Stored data
=== Begin Enclosure ===
-- ==== Sys2Proof/Machine/Tab.lean ====
section
/-! DEFINITION. Sparse tables: lists of (key, value) in ascending key order with no key twice. A key that is not
listed reads as the table's default, and a value equal to the default is not listed, so equal tables are equal lists. -/

namespace Sys2Proof.Machine

/-- A sparse table. -/
abbrev Tab (α : Type) := List (Nat × α)

/-- The entry of key `k`, if listed. -/
def Tab.find? {α : Type} (t : Tab α) (k : Nat) : Option α :=
  match t with
  | [] => none
  | (k', v) :: t => if k' = k then some v else Tab.find? t k

/-- The value at key `k`, `d` when it is not listed. -/
def Tab.get {α : Type} (d : α) (t : Tab α) (k : Nat) : α := (Tab.find? t k).getD d

/-- Removes key `k`. -/
def Tab.del {α : Type} (t : Tab α) (k : Nat) : Tab α :=
  match t with
  | [] => []
  | (k', v) :: t => if k' = k then Tab.del t k else (k', v) :: Tab.del t k

/-- Places an entry before the first larger key. -/
def Tab.ins {α : Type} (t : Tab α) (k : Nat) (v : α) : Tab α :=
  match t with
  | [] => [(k, v)]
  | (k', v') :: t => if k < k' then (k, v) :: (k', v') :: t else (k', v') :: Tab.ins t k v

/-- Lists `v` at key `k`. -/
def Tab.put {α : Type} (t : Tab α) (k : Nat) (v : α) : Tab α := Tab.ins (Tab.del t k) k v

/-- Sets key `k` to `v` in a table with default `d`. -/
def Tab.set {α : Type} [DecidableEq α] (d : α) (t : Tab α) (k : Nat) (v : α) : Tab α :=
  if v = d then Tab.del t k else Tab.put t k v

/-- The keys rise strictly. -/
def Tab.sorted {α : Type} (t : Tab α) : Bool :=
  match t with
  | [] => true
  | [_] => true
  | (k, _) :: (k', v') :: t => decide (k < k') && Tab.sorted ((k', v') :: t)

/-- The canonical form of a table with default `d`. -/
def Tab.wf {α : Type} [DecidableEq α] (d : α) (t : Tab α) : Bool := Tab.sorted t && t.all (fun e => decide (e.2 ≠ d))

/-- The values of a table. -/
def Tab.vals {α : Type} (t : Tab α) : List α := t.map (fun e => e.2)

/-- Changes every value. -/
def Tab.mapV {α : Type} (t : Tab α) (f : Nat → α → α) : Tab α := t.map (fun e => (e.1, f e.1 e.2))

/-- The pointwise maximum of two vector clocks (R162). -/
def Tab.join (a b : Tab Nat) : Tab Nat := b.foldl (fun t e => Tab.set 0 t e.1 (max (Tab.get 0 t e.1) e.2)) a

end Sys2Proof.Machine
end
=== End Enclosure ===
Give back every line of the data exactly.

-- ==== Sys2Proof/Machine/Tab.lean ====
section
/-! DEFINITION. Sparse tables: lists of (key, value) in ascending key order with no key twice. A key that is not
listed reads as the table's default, and a value equal to the default is not listed, so equal tables are equal lists. -/

namespace Sys2Proof.Machine

/-- A sparse table. -/
abbrev Tab (α : Type) := List (Nat × α)

/-- The entry of key `k`, if listed. -/
def Tab.find? {α : Type} (t : Tab α) (k : Nat) : Option α :=
  match t with
  | [] => none
  | (k', v) :: t => if k' = k then some v else Tab.find? t k

/-- The value at key `k`, `d` when it is not listed. -/
def Tab.get {α : Type} (d : α) (t : Tab α) (k : Nat) : α := (Tab.find? t k).getD d

/-- Removes key `k`. -/
def Tab.del {α : Type} (t : Tab α) (k : Nat) : Tab α :=
  match t with
  | [] => []
  | (k', v) :: t => if k' = k then Tab.del t k else (k', v) :: Tab.del t k

/-- Places an entry before the first larger key. -/
def Tab.ins {α : Type} (t : Tab α) (k : Nat) (v : α) : Tab α :=
  match t with
  | [] => [(k, v)]
  | (k', v') :: t => if k < k' then (k, v) :: (k', v') :: t else (k', v') :: Tab.ins t k v

/-- Lists `v` at key `k`. -/
def Tab.put {α : Type} (t : Tab α) (k : Nat) (v : α) : Tab α := Tab.ins (Tab.del t k) k v

/-- Sets key `k` to `v` in a table with default `d`. -/
def Tab.set {α : Type} [DecidableEq α] (d : α) (t : Tab α) (k : Nat) (v : α) : Tab α :=
  if v = d then Tab.del t k else Tab.put t k v

/-- The keys rise strictly. -/
def Tab.sorted {α : Type} (t : Tab α) : Bool :=
  match t with
  | [] => true
  | [_] => true
  | (k, _) :: (k', v') :: t => decide (k < k') && Tab.sorted ((k', v') :: t)

/-- The canonical form of a table with default `d`. -/
def Tab.wf {α : Type} [DecidableEq α] (d : α) (t : Tab α) : Bool := Tab.sorted t && t.all (fun e => decide (e.2 ≠ d))

/-- The values of a table. -/
def Tab.vals {α : Type} (t : Tab α) : List α := t.map (fun e => e.2)

/-- Changes every value. -/
def Tab.mapV {α : Type} (t : Tab α) (f : Nat → α → α) : Tab α := t.map (fun e => (e.1, f e.1 e.2))

/-- The pointwise maximum of two vector clocks (R162). -/
def Tab.join (a b : Tab Nat) : Tab Nat := b.foldl (fun t e => Tab.set 0 t e.1 (max (Tab.get 0 t e.1) e.2)) a

end Sys2Proof.Machine
end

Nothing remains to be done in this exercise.